## AIM OF THE TASK
Using the data below, gather each line that includes the word "unfold".

= Beginning of Section =

theorem keeps_execSchedLateMax (ch : Fin 10) (s : State) : OutKeeps s (execSchedLateMax ch s) := by
  have h := Keeps.refl s
  unfold execSchedLateMax
  show Keeps _ _
  try extract_lets
  repeat' first
    | with_reducible assumption
    | with_reducible apply Keeps.reachWeave
    | with_reducible apply keeps_State_modCan
    | with_reducible apply Keeps.ite <;> intro _
    | (with_reducible refine Keeps.of_mk _ _ _ _ _ _ _ _ _ _ _ _ _ _ _ _ _ _ _ _ _ _ _ _ _ _ _ _ _ ?_ rfl rfl rfl rfl rfl rfl rfl rfl
       split)

theorem keeps_execSchedWindowClose (ch : Fin 10) (began : Bool) (s : State) : OutKeeps s (execSchedWindowClose ch began s) := by
  have h := Keeps.refl s
  unfold execSchedWindowClose
  show Keeps _ _
  try extract_lets
  repeat' first
    | with_reducible assumption
    | with_reducible apply keeps_closeWindow
    | with_reducible apply Keeps.reachWeave
    | with_reducible apply Keeps.ite <;> intro _
    | (with_reducible refine Keeps.of_mk _ _ _ _ _ _ _ _ _ _ _ _ _ _ _ _ _ _ _ _ _ _ _ _ _ _ _ _ _ ?_ rfl rfl rfl rfl rfl rfl rfl rfl
       split)

theorem keeps_execAddressClaimTimeout (cf : Fin 8) (s : State) : OutKeeps s (execAddressClaimTimeout cf s) := by
  have h := Keeps.refl s
  unfold execAddressClaimTimeout
  show Keeps _ _
  try extract_lets
  repeat' first
    | with_reducible assumption
    | with_reducible apply keeps_State_modCf
    | with_reducible apply keeps_netEval
    | with_reducible apply keeps_logEvent
    | with_reducible apply Keeps.ite <;> intro _

theorem keeps_tpSendTimer (s : State) (x : TpSend) {s0 : State}  (h : Keeps s0 s) :
    Keeps s0 (tpSendTimer s x) := by
  unfold tpSendTimer
  try extract_lets
  repeat' first
    | with_reducible assumption
    | with_reducible apply Keeps.reach
    | with_reducible apply keeps_tpNext
    | with_reducible apply keeps_tpEnd
    | with_reducible apply keeps_logEvent
    | with_reducible apply keeps_tpSendAbort
    | with_reducible apply Keeps.ite <;> intro _
    | (with_reducible refine Keeps.of_mk _ _ _ _ _ _ _ _ _ _ _ _ _ _ _ _ _ _ _ _ _ _ _ _ _ _ _ _ _ ?_ rfl rfl rfl rfl rfl rfl rfl rfl
       split)

theorem keeps_execTpTimer (sending : Bool) (session : Fin 32) (s : State) : OutKeeps s (execTpTimer sending session s) := by
  have h := Keeps.refl s
  unfold execTpTimer
  show Keeps _ _
  try extract_lets
  repeat' first
    | with_reducible assumption
    | with_reducible apply keeps_netEval
    | with_reducible apply keeps_tpSendTimer
    | with_reducible apply keeps_recvCm
    | with_reducible apply keeps_logEvent
    | with_reducible apply keeps_recvEnd
    | with_reducible apply Keeps.ite <;> intro _
    | (with_reducible refine Keeps.of_mk _ _ _ _ _ _ _ _ _ _ _ _ _ _ _ _ _ _ _ _ _ _ _ _ _ _ _ _ _ ?_ rfl rfl rfl rfl rfl rfl rfl rfl
       split)

end Sys2Proof.Machine
end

= End of Section =

## YOUR SOLUTION
  unfold execSchedLateMax
  unfold execSchedWindowClose
  unfold execAddressClaimTimeout
  unfold tpSendTimer
  unfold execTpTimer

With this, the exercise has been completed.